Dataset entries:
-- ==== Sys2Proof/Laws/State.lean ====
section
/-! SUPPORT. What each update of the state leaves as it was, field by field, and what reading after it gives. -/

namespace Sys2Proof.Machine

/-! ### setCpi -/

@[simp] theorem State.setCpi_nreset (s : State) (p : Port) (c : Cpi) : (s.setCpi p c).nreset = s.nreset := (rfl)
@[simp] theorem State.setCpi_addrsel (s : State) (p : Port) (c : Cpi) : (s.setCpi p c).addrsel = s.addrsel := (rfl)
@[simp] theorem State.setCpi_supsel (s : State) (p : Port) (c : Cpi) : (s.setCpi p c).supsel = s.supsel := (rfl)
@[simp] theorem State.setCpi_notices (s : State) (p : Port) (c : Cpi) : (s.setCpi p c).notices = s.notices := (rfl)
@[simp] theorem State.setCpi_sessions (s : State) (p : Port) (c : Cpi) : (s.setCpi p c).sessions = s.sessions := (rfl)
@[simp] theorem State.setCpi_planeClaims (s : State) (p : Port) (c : Cpi) : (s.setCpi p c).planeClaims = s.planeClaims := (rfl)
@[simp] theorem State.setCpi_bankClaims (s : State) (p : Port) (c : Cpi) : (s.setCpi p c).bankClaims = s.bankClaims := (rfl)
@[simp] theorem State.setCpi_staging (s : State) (p : Port) (c : Cpi) : (s.setCpi p c).staging = s.staging := (rfl)
@[simp] theorem State.setCpi_queue (s : State) (p : Port) (c : Cpi) : (s.setCpi p c).queue = s.queue := (rfl)
@[simp] theorem State.setCpi_window (s : State) (p : Port) (c : Cpi) : (s.setCpi p c).window = s.window := (rfl)
@[simp] theorem State.setCpi_histories (s : State) (p : Port) (c : Cpi) : (s.setCpi p c).histories = s.histories := (rfl)
@[simp] theorem State.setCpi_nextBatch (s : State) (p : Port) (c : Cpi) : (s.setCpi p c).nextBatch = s.nextBatch := (rfl)
@[simp] theorem State.setCpi_live (s : State) (p : Port) (c : Cpi) : (s.setCpi p c).live = s.live := (rfl)
@[simp] theorem State.setCpi_timing (s : State) (p : Port) (c : Cpi) : (s.setCpi p c).timing = s.timing := (rfl)
@[simp] theorem State.setCpi_compose (s : State) (p : Port) (c : Cpi) : (s.setCpi p c).compose = s.compose := (rfl)
@[simp] theorem State.setCpi_monitor (s : State) (p : Port) (c : Cpi) : (s.setCpi p c).monitor = s.monitor := (rfl)
@[simp] theorem State.setCpi_freeIndex (s : State) (p : Port) (c : Cpi) : (s.setCpi p c).freeIndex = s.freeIndex := (rfl)
@[simp] theorem State.setCpi_pending (s : State) (p : Port) (c : Cpi) : (s.setCpi p c).pending = s.pending := (rfl)
@[simp] theorem State.setCpi_noticeQueue (s : State) (p : Port) (c : Cpi) (k : Port) : (s.setCpi p c).noticeQueue k = s.noticeQueue k := (rfl)
@[simp] theorem State.setCpi_session (s : State) (p : Port) (c : Cpi) (k : Port) : (s.setCpi p c).session k = s.session k := (rfl)
@[simp] theorem State.setCpi_staged (s : State) (p : Port) (c : Cpi) (k : Port) : (s.setCpi p c).staged k = s.staged k := (rfl)
@[simp] theorem State.setCpi_history (s : State) (p : Port) (c : Cpi) (k : Port) : (s.setCpi p c).history k = s.history k := (rfl)
@[simp] theorem State.setCpi_planeOwner (s : State) (p : Port) (c : Cpi) (k : Plane) : (s.setCpi p c).planeOwner k = s.planeOwner k := (rfl)
@[simp] theorem State.setCpi_bankOwner (s : State) (p : Port) (c : Cpi) (k : Bank) : (s.setCpi p c).bankOwner k = s.bankOwner k := (rfl)

/-! ### setNotices -/

@[simp] theorem State.setNotices_nreset (s : State) (p : Port) (q : NoticeQueue) : (s.setNotices p q).nreset = s.nreset := (rfl)
@[simp] theorem State.setNotices_addrsel (s : State) (p : Port) (q : NoticeQueue) : (s.setNotices p q).addrsel = s.addrsel := (rfl)
@[simp] theorem State.setNotices_supsel (s : State) (p : Port) (q : NoticeQueue) : (s.setNotices p q).supsel = s.supsel := (rfl)
@[simp] theorem State.setNotices_cpis (s : State) (p : Port) (q : NoticeQueue) : (s.setNotices p q).cpis = s.cpis := (rfl)
@[simp] theorem State.setNotices_sessions (s : State) (p : Port) (q : NoticeQueue) : (s.setNotices p q).sessions = s.sessions := (rfl)
@[simp] theorem State.setNotices_planeClaims (s : State) (p : Port) (q : NoticeQueue) : (s.setNotices p q).planeClaims = s.planeClaims := (rfl)
@[simp] theorem State.setNotices_bankClaims (s : State) (p : Port) (q : NoticeQueue) : (s.setNotices p q).bankClaims = s.bankClaims := (rfl)
@[simp] theorem State.setNotices_staging (s : State) (p : Port) (q : NoticeQueue) : (s.setNotices p q).staging = s.staging := (rfl)
@[simp] theorem State.setNotices_queue (s : State) (p : Port) (q : NoticeQueue) : (s.setNotices p q).queue = s.queue := (rfl)
@[simp] theorem State.setNotices_window (s : State) (p : Port) (q : NoticeQueue) : (s.setNotices p q).window = s.window := (rfl)
@[simp] theorem State.setNotices_histories (s : State) (p : Port) (q : NoticeQueue) : (s.setNotices p q).histories = s.histories := (rfl)
@[simp] theorem State.setNotices_nextBatch (s : State) (p : Port) (q : NoticeQueue) : (s.setNotices p q).nextBatch = s.nextBatch := (rfl)
@[simp] theorem State.setNotices_live (s : State) (p : Port) (q : NoticeQueue) : (s.setNotices p q).live = s.live := (rfl)
@[simp] theorem State.setNotices_timing (s : State) (p : Port) (q : NoticeQueue) : (s.setNotices p q).timing = s.timing := (rfl)
@[simp] theorem State.setNotices_compose (s : State) (p : Port) (q : NoticeQueue) : (s.setNotices p q).compose = s.compose := (rfl)
@[simp] theorem State.setNotices_monitor (s : State) (p : Port) (q : NoticeQueue) : (s.setNotices p q).monitor = s.monitor := (rfl)
@[simp] theorem State.setNotices_freeIndex (s : State) (p : Port) (q : NoticeQueue) : (s.setNotices p q).freeIndex = s.freeIndex := (rfl)
@[simp] theorem State.setNotices_pending (s : State) (p : Port) (q : NoticeQueue) : (s.setNotices p q).pending = s.pending := (rfl)
@[simp] theorem State.setNotices_cpi (s : State) (p : Port) (q : NoticeQueue) (k : Port) : (s.setNotices p q).cpi k = s.cpi k := (rfl)
@[simp] theorem State.setNotices_session (s : State) (p : Port) (q : NoticeQueue) (k : Port) : (s.setNotices p q).session k = s.session k := (rfl)
@[simp] theorem State.setNotices_staged (s : State) (p : Port) (q : NoticeQueue) (k : Port) : (s.setNotices p q).staged k = s.staged k := (rfl)
@[simp] theorem State.setNotices_history (s : State) (p : Port) (q : NoticeQueue) (k : Port) : (s.setNotices p q).history k = s.history k := (rfl)
@[simp] theorem State.setNotices_planeOwner (s : State) (p : Port) (q : NoticeQueue) (k : Plane) : (s.setNotices p q).planeOwner k = s.planeOwner k := (rfl)
@[simp] theorem State.setNotices_bankOwner (s : State) (p : Port) (q : NoticeQueue) (k : Bank) : (s.setNotices p q).bankOwner k = s.bankOwner k := (rfl)

/-! ### setSession -/

@[simp] theorem State.setSession_nreset (s : State) (p : Port) (x : Session) : (s.setSession p x).nreset = s.nreset := (rfl)
@[simp] theorem State.setSession_addrsel (s : State) (p : Port) (x : Session) : (s.setSession p x).addrsel = s.addrsel := (rfl)
@[simp] theorem State.setSession_supsel (s : State) (p : Port) (x : Session) : (s.setSession p x).supsel = s.supsel := (rfl)
@[simp] theorem State.setSession_cpis (s : State) (p : Port) (x : Session) : (s.setSession p x).cpis = s.cpis := (rfl)
@[simp] theorem State.setSession_notices (s : State) (p : Port) (x : Session) : (s.setSession p x).notices = s.notices := (rfl)
@[simp] theorem State.setSession_planeClaims (s : State) (p : Port) (x : Session) : (s.setSession p x).planeClaims = s.planeClaims := (rfl)
@[simp] theorem State.setSession_bankClaims (s : State) (p : Port) (x : Session) : (s.setSession p x).bankClaims = s.bankClaims := (rfl)
@[simp] theorem State.setSession_staging (s : State) (p : Port) (x : Session) : (s.setSession p x).staging = s.staging := (rfl)
@[simp] theorem State.setSession_queue (s : State) (p : Port) (x : Session) : (s.setSession p x).queue = s.queue := (rfl)
@[simp] theorem State.setSession_window (s : State) (p : Port) (x : Session) : (s.setSession p x).window = s.window := (rfl)
@[simp] theorem State.setSession_histories (s : State) (p : Port) (x : Session) : (s.setSession p x).histories = s.histories := (rfl)
@[simp] theorem State.setSession_nextBatch (s : State) (p : Port) (x : Session) : (s.setSession p x).nextBatch = s.nextBatch := (rfl)
@[simp] theorem State.setSession_live (s : State) (p : Port) (x : Session) : (s.setSession p x).live = s.live := (rfl)
@[simp] theorem State.setSession_timing (s : State) (p : Port) (x : Session) : (s.setSession p x).timing = s.timing := (rfl)
@[simp] theorem State.setSession_compose (s : State) (p : Port) (x : Session) : (s.setSession p x).compose = s.compose := (rfl)
@[simp] theorem State.setSession_monitor (s : State) (p : Port) (x : Session) : (s.setSession p x).monitor = s.monitor := (rfl)
@[simp] theorem State.setSession_freeIndex (s : State) (p : Port) (x : Session) : (s.setSession p x).freeIndex = s.freeIndex := (rfl)
@[simp] theorem State.setSession_pending (s : State) (p : Port) (x : Session) : (s.setSession p x).pending = s.pending := (rfl)
@[simp] theorem State.setSession_cpi (s : State) (p : Port) (x : Session) (k : Port) : (s.setSession p x).cpi k = s.cpi k := (rfl)
@[simp] theorem State.setSession_noticeQueue (s : State) (p : Port) (x : Session) (k : Port) : (s.setSession p x).noticeQueue k = s.noticeQueue k := (rfl)
@[simp] theorem State.setSession_staged (s : State) (p : Port) (x : Session) (k : Port) : (s.setSession p x).staged k = s.staged k := (rfl)
@[simp] theorem State.setSession_history (s : State) (p : Port) (x : Session) (k : Port) : (s.setSession p x).history k = s.history k := (rfl)
@[simp] theorem State.setSession_planeOwner (s : State) (p : Port) (x : Session) (k : Plane) : (s.setSession p x).planeOwner k = s.planeOwner k := (rfl)
@[simp] theorem State.setSession_bankOwner (s : State) (p : Port) (x : Session) (k : Bank) : (s.setSession p x).bankOwner k = s.bankOwner k := (rfl)

/-! ### setStaged -/

@[simp] theorem State.setStaged_nreset (s : State) (p : Port) (x : Staging) : (s.setStaged p x).nreset = s.nreset := (rfl)
@[simp] theorem State.setStaged_addrsel (s : State) (p : Port) (x : Staging) : (s.setStaged p x).addrsel = s.addrsel := (rfl)
@[simp] theorem State.setStaged_supsel (s : State) (p : Port) (x : Staging) : (s.setStaged p x).supsel = s.supsel := (rfl)
@[simp] theorem State.setStaged_cpis (s : State) (p : Port) (x : Staging) : (s.setStaged p x).cpis = s.cpis := (rfl)
@[simp] theorem State.setStaged_notices (s : State) (p : Port) (x : Staging) : (s.setStaged p x).notices = s.notices := (rfl)
@[simp] theorem State.setStaged_sessions (s : State) (p : Port) (x : Staging) : (s.setStaged p x).sessions = s.sessions := (rfl)
@[simp] theorem State.setStaged_planeClaims (s : State) (p : Port) (x : Staging) : (s.setStaged p x).planeClaims = s.planeClaims := (rfl)
@[simp] theorem State.setStaged_bankClaims (s : State) (p : Port) (x : Staging) : (s.setStaged p x).bankClaims = s.bankClaims := (rfl)
@[simp] theorem State.setStaged_queue (s : State) (p : Port) (x : Staging) : (s.setStaged p x).queue = s.queue := (rfl)
@[simp] theorem State.setStaged_window (s : State) (p : Port) (x : Staging) : (s.setStaged p x).window = s.window := (rfl)
@[simp] theorem State.setStaged_histories (s : State) (p : Port) (x : Staging) : (s.setStaged p x).histories = s.histories := (rfl)
@[simp] theorem State.setStaged_nextBatch (s : State) (p : Port) (x : Staging) : (s.setStaged p x).nextBatch = s.nextBatch := (rfl)
@[simp] theorem State.setStaged_live (s : State) (p : Port) (x : Staging) : (s.setStaged p x).live = s.live := (rfl)
@[simp] theorem State.setStaged_timing (s : State) (p : Port) (x : Staging) : (s.setStaged p x).timing = s.timing := (rfl)
@[simp] theorem State.setStaged_compose (s : State) (p : Port) (x : Staging) : (s.setStaged p x).compose = s.compose := (rfl)
@[simp] theorem State.setStaged_monitor (s : State) (p : Port) (x : Staging) : (s.setStaged p x).monitor = s.monitor := (rfl)
@[simp] theorem State.setStaged_freeIndex (s : State) (p : Port) (x : Staging) : (s.setStaged p x).freeIndex = s.freeIndex := (rfl)
@[simp] theorem State.setStaged_pending (s : State) (p : Port) (x : Staging) : (s.setStaged p x).pending = s.pending := (rfl)
@[simp] theorem State.setStaged_cpi (s : State) (p : Port) (x : Staging) (k : Port) : (s.setStaged p x).cpi k = s.cpi k := (rfl)
@[simp] theorem State.setStaged_noticeQueue (s : State) (p : Port) (x : Staging) (k : Port) : (s.setStaged p x).noticeQueue k = s.noticeQueue k := (rfl)
@[simp] theorem State.setStaged_session (s : State) (p : Port) (x : Staging) (k : Port) : (s.setStaged p x).session k = s.session k := (rfl)
@[simp] theorem State.setStaged_history (s : State) (p : Port) (x : Staging) (k : Port) : (s.setStaged p x).history k = s.history k := (rfl)
@[simp] theorem State.setStaged_planeOwner (s : State) (p : Port) (x : Staging) (k : Plane) : (s.setStaged p x).planeOwner k = s.planeOwner k := (rfl)
@[simp] theorem State.setStaged_bankOwner (s : State) (p : Port) (x : Staging) (k : Bank) : (s.setStaged p x).bankOwner k = s.bankOwner k := (rfl)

### Exercise details
An exact, complete copy of the lines above from the one with "q).pending = s.pending := (rfl)" through the one with "q).history k = s.history k := (rfl)" is the whole answer.

### Exercise answer
@[simp] theorem State.setNotices_pending (s : State) (p : Port) (q : NoticeQueue) : (s.setNotices p q).pending = s.pending := (rfl)
@[simp] theorem State.setNotices_cpi (s : State) (p : Port) (q : NoticeQueue) (k : Port) : (s.setNotices p q).cpi k = s.cpi k := (rfl)
@[simp] theorem State.setNotices_session (s : State) (p : Port) (q : NoticeQueue) (k : Port) : (s.setNotices p q).session k = s.session k := (rfl)
@[simp] theorem State.setNotices_staged (s : State) (p : Port) (q : NoticeQueue) (k : Port) : (s.setNotices p q).staged k = s.staged k := (rfl)
@[simp] theorem State.setNotices_history (s : State) (p : Port) (q : NoticeQueue) (k : Port) : (s.setNotices p q).history k = s.history k := (rfl)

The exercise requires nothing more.